Прости, старинных слов искусный открыватель
И женщин миленьких усердный обожатель!
Пусть будешь ты любим, как милых ты любил,
При смерти бы сказал: „Я счастлив в жизни был!“
Прости, любезная и кроткая Всемила,
Которую судьба так щедро наградила!
Умом и прелестью, и сердцем одарить —
Всё это лишь в одной Всемиле поместить
Когда, судьба, тебе так кстати показалось,
Дай, чтоб достоинствам и счастие равнялось!
Прощай, Николенька! Алешенька, прости!
Пусть будет ангел вас невинности пасти!
Старайтесь маменьке во всем вы быть подобны,
Так точно, как она, быть милы и незлобны;
Когда же будете вы внятно говорить,
Когда возможете чувств силу изъяснить,
Скажите, чтоб она здоровье берегла
И, коль не для себя, для вас чтобы жила!
Простите, все друзья! Ах, может, навсегда,
Быть может, нам не быть уж вместе никогда!
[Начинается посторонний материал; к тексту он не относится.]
/-- Emit the batch of `n` slots into the descriptor `b` at `a` (R376). -/
def emitInto (s : State) (h : Half) (k n : Nat) (a : Nat) (b : List Byte) : State :=
  let v := streamOf s h k
  let d := v.d
  let sp := v.space
  let w (s : State) (a : Nat) (x : List Byte) : State := (vwrite s h sp a x fun _ => false).1
  let data := bget b 8 8
  let s := (List.range d.b).foldl (fun s j => w s (data + j * d.slotBytes.toNat) (slotBytes d (v.slotIn n j))) s
  let s := visible (w s (bget b 16 8) (metaBytes v n)) (· = sp.queue.toNat)
  let fs := batchFields s v n
  let s := w (w s (a + 4) fs.1) (a + 24) fs.2
  let s := visible (w s a (leBytes 4 0)) (· = sp.queue.toNat)
  let s := if d.sem = 0xFFFF then s else semSignal s d.sem.toNat (BitVec.ofNat 32 (v.batch + 1))
  let s := applyShadow s (fedShadows h)
  settleStream (setStream s h k (afterEmit v n)) h k

/-- A batch whose slots are decided takes the next descriptor; while that is not owned, or cannot be read, the Feed waits
and counts (R376). -/
def batchEmit (s : State) (h : Half) (k : Nat) : State :=
  let v := streamOf s h k
  match batchDue v with
  | none => if feedOn s h && v.waitDesc && v.owned = 0 then count s (fedFrame h) 0x80 1 else s
  | some n =>
    if !feedOn s h then s
    else
      let a := v.descAt 0
      let stall (s : State) : State := count (setStream s h k { streamOf s h k with waitDesc := true, owned := 0 }) (fedFrame h) 0x80 1
      match vread s h v.space a 64 with
      | (s, .error _) => stall s
      | (s, .ok pb) => if pb.poisoned || bget pb.bytes 0 4 / 2 ^ 31 = 0 then stall s else emitInto s h k n a pb.bytes

def execBatchEmit (h : Half) (k : Fin 32) (s : State) : Out := .next (batchEmit s h k.val)

/-- The awaited descriptor is owned at last: the results that wait in staging take their slots, and a batch that is due is
emitted (R376, R389). -/
def batchOwned (s : State) (h : Half) (k : Nat) : State :=
  let v := streamOf s h k
  if !v.waitDesc || !feedWorks s h then s
  else batchEmit (settleStream (setStream s h k { v with waitDesc := false }) h k) h k

def execBatchDescriptorOwned (h : Half) (k : Fin 32) (s : State) : Out := .next (batchOwned s h k.val)

/-- LIVE_CLOSE ticks have passed since the first slot of a live batch, which ends with the slots it has (R388). -/
def liveClose (s : State) (h : Half) (k : Nat) : State :=
  let v := streamOf s h k
  if feedOn s h && v.d.live && v.d.liveClose ≠ 0 && !v.slots.isEmpty && (batchDue v).isNone then
    setStream s h k { v with flushes := v.flushes ++ [(none, v.flushAt)] }
  else s

def execLiveCloseExpiry (h : Half) (k : Fin 32) (s : State) : Out := .next (liveClose s h k.val)

/-! ### Live lanes (R385, R386) -/

/-- A live packet or frame is dropped and counted. -/
def liveDrop (s : State) (h : Half) : State := count s (fedFrame h) 0x98 1

/-- The state in which a complete frame starts (R386). -/
def frameStart (s : State) (d : StreamDesc) (tabs : Sparse (List Byte)) (ps : List (List Byte)) : SampleSt × List Byte :=
  if d.raw then
    match rawFrame (bitAt d.rtp 8) d.width.toNat d.height.toNat s.free ps with
    | none => (.ready (.bad stDecodeError), [])
    | some px => (.queued, px)
  else
    let (t, q, w, h) := rtpJpegHead (ps.headD [])
    let okT := t = 0 || t = 1 || t = 64 || t = 65
    let okQ := (1 ≤ q && q ≤ 99) || (128 ≤ q && q ≤ 255)
    if !okT || !okQ then (.ready (.bad stDecodeError), [])
    else if implausible w h 3 (ps.foldl (fun n p => n + p.length) 0) d.side d.pixels d.ratio then (.ready (.bad stImplausible), [])
    else match rtpJpeg tabs ps with
      | none => (.ready (.bad stDecodeError), [])
      | some b => (.queued, b)

/-- A complete live frame takes the next sequence number. -/
def takeFrame (s : State) (h : Half) (k : Nat) (v : Stream) (ps : List RtpPkt) (ts : BitVec 32) : State :=
  let d := v.d
  let st := frameStart s d v.qtabs (ps.map (·.payload))
  let x : Sample := {
    seq := v.next, src := 0, len := BitVec.ofNat 32 (ps.foldl (fun n p => n + p.payload.length) 0), budget := 0, crop := []
    cookie := 0, submit := none, stamp := BitVec.ofNat 64 (ps.foldl (fun n p => min n p.stamp.toNat) (2 ^ 64 - 1))
    bytes := st.2, sw := false, stage := none, st := st.1 }
  let s := if d.raw then { s with free := s.free + 3 * d.width.toNat * d.height.toNat } else s
  settleStream (setStream s h k { v with
    next := v.next + 1, samples := v.samples ++ [x], lastTs := some ts
    qtabs := if d.raw then v.qtabs else rtpKeep v.qtabs ((ps.map (·.payload)).headD [])
    pkts := v.pkts.filter fun p => tsBefore ts p.ts }) h k

/-- A packet of an open live stream: at its marker a frame without a gap is complete, and one with a gap
or before the last accepted timestamp is discarded (R386; DESIGN CHOICE, log entry 35). -/
def takeRtp (s : State) (h : Half) (k : Nat) (p : RtpPkt) : State :=
  let v := streamOf s h k
  let v := { v with pkts := v.pkts ++ [p] }
  if !p.marker then setStream s h k v
  else
    let old := match v.lastTs with | some t => tsBefore p.ts t | none => false
    let gone : Stream := { v with pkts := v.pkts.filter fun q => q.ts ≠ p.ts }
    let bad (_ : Unit) : State := count (setStream s h k gone) (fedFrame h) 0x90 1
    match frameOf v.pkts p with
    | none => bad ()
    | some ps =>
      if old || (!v.d.raw && rtpJpegOff ((ps.map (·.payload)).headD []) ≠ 0) then bad () else takeFrame s h k v ps p.ts

/-- A UDP payload that the flow table sends to a lane (R385, R390). -/
def livePacket (s : State) (h : Half) (lane : Nat) (stamp : BitVec 64) (b : List Byte) : State :=
  match (feedOf s h).streams.find? fun p => p.2.st = .opened && p.2.d.live && p.2.d.lane = lane with
  | none => liveDrop s h
  | some (k, v) =>
    if !feedOn s h then liveDrop s h
    else match rtpOf stamp b with
    | none => liveDrop s h
    | some (pt, ssrc, p) =>
      let want := if v.d.ssrc ≠ 0 then some v.d.ssrc else v.ssrc
      if pt ≠ field v.d.rtp 6 0 || (want.isSome && want ≠ some ssrc) then liveDrop s h
      else takeRtp (setStream s h k { v with ssrc := some ssrc }) h k p

/-! ### Driver loss (R390) -/

/-- The Feed of a half stops: a FEED_SUBMIT that has not completed ends with DRIVER_LOST, and the other commands, the streams,
staging and the software ring stay. The slots that no emission will write reach memory. -/
def feedStop (s : State) (h : Half) : State :=
  let f := feedOf s h
  let s := f.submits.foldl (fun s u => report s u.out stDriverLost u.first (u.padded + 2 ^ 32 * u.truncd)) s
  let s := setFeed s h { f with run := .stopped, submits := [] }
  f.streams.foldl (fun s p => p.2.slots.foldl (fun s x => slotStore s h p.1 x.1 x.2) s) s

end Sys2Proof.Machine
end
Жизнь только миг, цвет сельный человек.
Пройдет лишь ветра дух — и скроется навек!»
Никита! Но когда никто не воздохнет
И барина твово слезинкой не почтет?
Тогда… Но колокол у врат моих звенит —
Пусть тройка удалых от горя нас умчит!
22 ноября 1810
ПРИМЕЧАНИЯ
96. Печ. впервые по автографу ПД. Посвящено отъезду из Москвы отправлявшегося на службу Андрея Тургенева.
97. РБ, 1912, № 4, с. 23 (с сокращениями). Печ. полностью впервые по автографу ПД.
98. Печ. впервые по автографу ПД.
99. РБ, 1912, № 4, с. 22.
100. РБ, 1912, № 4, с. 24 (с сокращениями). Печ. полностью впервые по автографу ПД.
Всяк ложь есть человек — цитата из псалма 115.
Брат Александр — Тургенев А. И. (1785—1846), с которым Кайсаров вместе учился в Геттингене, путешествовал по славянским землям и вновь встретился в 1810 г. в Саратове. Имена саратовских знакомых Кайсарова установить не удалось.
- ↑ Распространенные в биографической литературе сведения о получении им степени доктора медицины в Эдинбургском университете (он уже был доктором философии в Геттингене) и избрании почетным гражданином г. Думфиса, видимо, апокрифичны — английские источники их не подтверждают.